-- What is needed --
Please print the records below exactly as they are.

-- Data for this task --
________

-- ==== Sys2Proof/Machine/HostInterface.lean ====
section
/-! DEFINITION. What the host can do to the machine (60_exceptions.md R240 to R248; 70_reset_and_hazards.md R250 to R256).

The host's operations are serialised, each one step, and there are no others (R240, R248). -/

namespace Sys2Proof.Machine

/-- What LOAD answers (R246). -/
inductive LoadStatus where
  | ok
  | unreadable
  | empty
  | tooLarge
  deriving DecidableEq, Repr

/-- An operation of the host. -/
inductive HostOp where
  /-- RESET() (R241). -/
  | reset
  /-- LOAD(image), `none` when the host could not read the image (R246). -/
  | load (image : Option (List Byte))
  /-- SET_KEYS(k) (R242). -/
  | setKeys (k : BitVec 16)
  /-- CYCLE(rnd) (R243). -/
  | cycle (rnd : Byte)
  /-- READ_DISPLAY() (R244). -/
  | readDisplay
  /-- CLEAR_DIRTY() (R245). -/
  | clearDirty
  deriving DecidableEq, Repr

/-- What an operation returns to the host (R248). -/
inductive HostReply where
  | nothing
  | loaded (status : LoadStatus)
  | ran (r : CycleResult)
  | display (disp : Display) (dirty : Bool)
  deriving DecidableEq, Repr

/-- A machine and what the host protocol remembers of it: whether LOAD is admitted, that is, no CYCLE and no successful
LOAD since RESET (70_reset_and_hazards.md R253; 92_eei_decisions.md D31) [log 9]. -/
structure Session where
  machine : State
  loadable : Bool
  deriving DecidableEq, Repr

/-- The session a RESET opens (R255). -/
def Session.start : Session := { machine := State.reset, loadable := true }

/-- The tests of R254, in their order. -/
def loadStatus : Option (List Byte) → LoadStatus
  | none => .unreadable
  | some image =>
    if image.length = 0 then .empty
    else if image.length > Config.progMax then .tooLarge
    else .ok

/-- LOAD's effect on the machine: the image verbatim from 0x200, or nothing (R253, R254). -/
def State.loadImage (s : State) (image : Option (List Byte)) : State :=
  match loadStatus image with
  | .ok => s.writeBytes Config.progBase (image.getD [])
  | .unreadable => s
  | .empty => s
  | .tooLarge => s

/-- LOAD stays admitted after a failed one (R254). -/
def LoadStatus.failed : LoadStatus → Bool
  | .ok => false
  | .unreadable => true
  | .empty => true
  | .tooLarge => true

/-- CYCLE(rnd): the cycle with this byte handed in. A byte no RND used is dropped with the cycle (R243). -/
def runCycle (rnd : Byte) (s : State) : CycleOutcome :=
  match cycle (s.setRndIn (some rnd)) with
  | .next (t, r) => .next (t.setRndIn none, r)
  | .fault f => .fault f
  | .refused r => .refused r

/-- One operation of the host. -/
def hostStep (op : HostOp) (h : Session) : Host.Outcome (Session × HostReply) Fault Refusal :=
  match op with
  | .reset => .next (Session.start, .nothing)
  | .load image =>
    if h.loadable then
      .next ({ machine := h.machine.loadImage image, loadable := (loadStatus image).failed }, .loaded (loadStatus image))
    else .refused .loadNotAdmitted
  | .setKeys k => .next ({ h with machine := h.machine.setKeys k }, .nothing)
  | .cycle rnd =>
    match runCycle rnd h.machine with
    | .next (t, r) => .next ({ machine := t, loadable := false }, .ran r)
    | .fault f => .fault f
    | .refused r => .refused r
  | .readDisplay => .next (h, .display h.machine.disp h.machine.dirty)
  | .clearDirty => .next ({ h with machine := h.machine.setDirty false }, .nothing)

end Sys2Proof.Machine
end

________

-- Your solution --
-- ==== Sys2Proof/Machine/HostInterface.lean ====
section
/-! DEFINITION. What the host can do to the machine (60_exceptions.md R240 to R248; 70_reset_and_hazards.md R250 to R256).

The host's operations are serialised, each one step, and there are no others (R240, R248). -/

namespace Sys2Proof.Machine

/-- What LOAD answers (R246). -/
inductive LoadStatus where
  | ok
  | unreadable
  | empty
  | tooLarge
  deriving DecidableEq, Repr

/-- An operation of the host. -/
inductive HostOp where
  /-- RESET() (R241). -/
  | reset
  /-- LOAD(image), `none` when the host could not read the image (R246). -/
  | load (image : Option (List Byte))
  /-- SET_KEYS(k) (R242). -/
  | setKeys (k : BitVec 16)
  /-- CYCLE(rnd) (R243). -/
  | cycle (rnd : Byte)
  /-- READ_DISPLAY() (R244). -/
  | readDisplay
  /-- CLEAR_DIRTY() (R245). -/
  | clearDirty
  deriving DecidableEq, Repr

/-- What an operation returns to the host (R248). -/
inductive HostReply where
  | nothing
  | loaded (status : LoadStatus)
  | ran (r : CycleResult)
  | display (disp : Display) (dirty : Bool)
  deriving DecidableEq, Repr

/-- A machine and what the host protocol remembers of it: whether LOAD is admitted, that is, no CYCLE and no successful
LOAD since RESET (70_reset_and_hazards.md R253; 92_eei_decisions.md D31) [log 9]. -/
structure Session where
  machine : State
  loadable : Bool
  deriving DecidableEq, Repr

/-- The session a RESET opens (R255). -/
def Session.start : Session := { machine := State.reset, loadable := true }

/-- The tests of R254, in their order. -/
def loadStatus : Option (List Byte) → LoadStatus
  | none => .unreadable
  | some image =>
    if image.length = 0 then .empty
    else if image.length > Config.progMax then .tooLarge
    else .ok

/-- LOAD's effect on the machine: the image verbatim from 0x200, or nothing (R253, R254). -/
def State.loadImage (s : State) (image : Option (List Byte)) : State :=
  match loadStatus image with
  | .ok => s.writeBytes Config.progBase (image.getD [])
  | .unreadable => s
  | .empty => s
  | .tooLarge => s

/-- LOAD stays admitted after a failed one (R254). -/
def LoadStatus.failed : LoadStatus → Bool
  | .ok => false
  | .unreadable => true
  | .empty => true
  | .tooLarge => true

/-- CYCLE(rnd): the cycle with this byte handed in. A byte no RND used is dropped with the cycle (R243). -/
def runCycle (rnd : Byte) (s : State) : CycleOutcome :=
  match cycle (s.setRndIn (some rnd)) with
  | .next (t, r) => .next (t.setRndIn none, r)
  | .fault f => .fault f
  | .refused r => .refused r

/-- One operation of the host. -/
def hostStep (op : HostOp) (h : Session) : Host.Outcome (Session × HostReply) Fault Refusal :=
  match op with
  | .reset => .next (Session.start, .nothing)
  | .load image =>
    if h.loadable then
      .next ({ machine := h.machine.loadImage image, loadable := (loadStatus image).failed }, .loaded (loadStatus image))
    else .refused .loadNotAdmitted
  | .setKeys k => .next ({ h with machine := h.machine.setKeys k }, .nothing)
  | .cycle rnd =>
    match runCycle rnd h.machine with
    | .next (t, r) => .next ({ machine := t, loadable := false }, .ran r)
    | .fault f => .fault f
    | .refused r => .refused r
  | .readDisplay => .next (h, .display h.machine.disp h.machine.dirty)
  | .clearDirty => .next ({ h with machine := h.machine.setDirty false }, .nothing)

end Sys2Proof.Machine
end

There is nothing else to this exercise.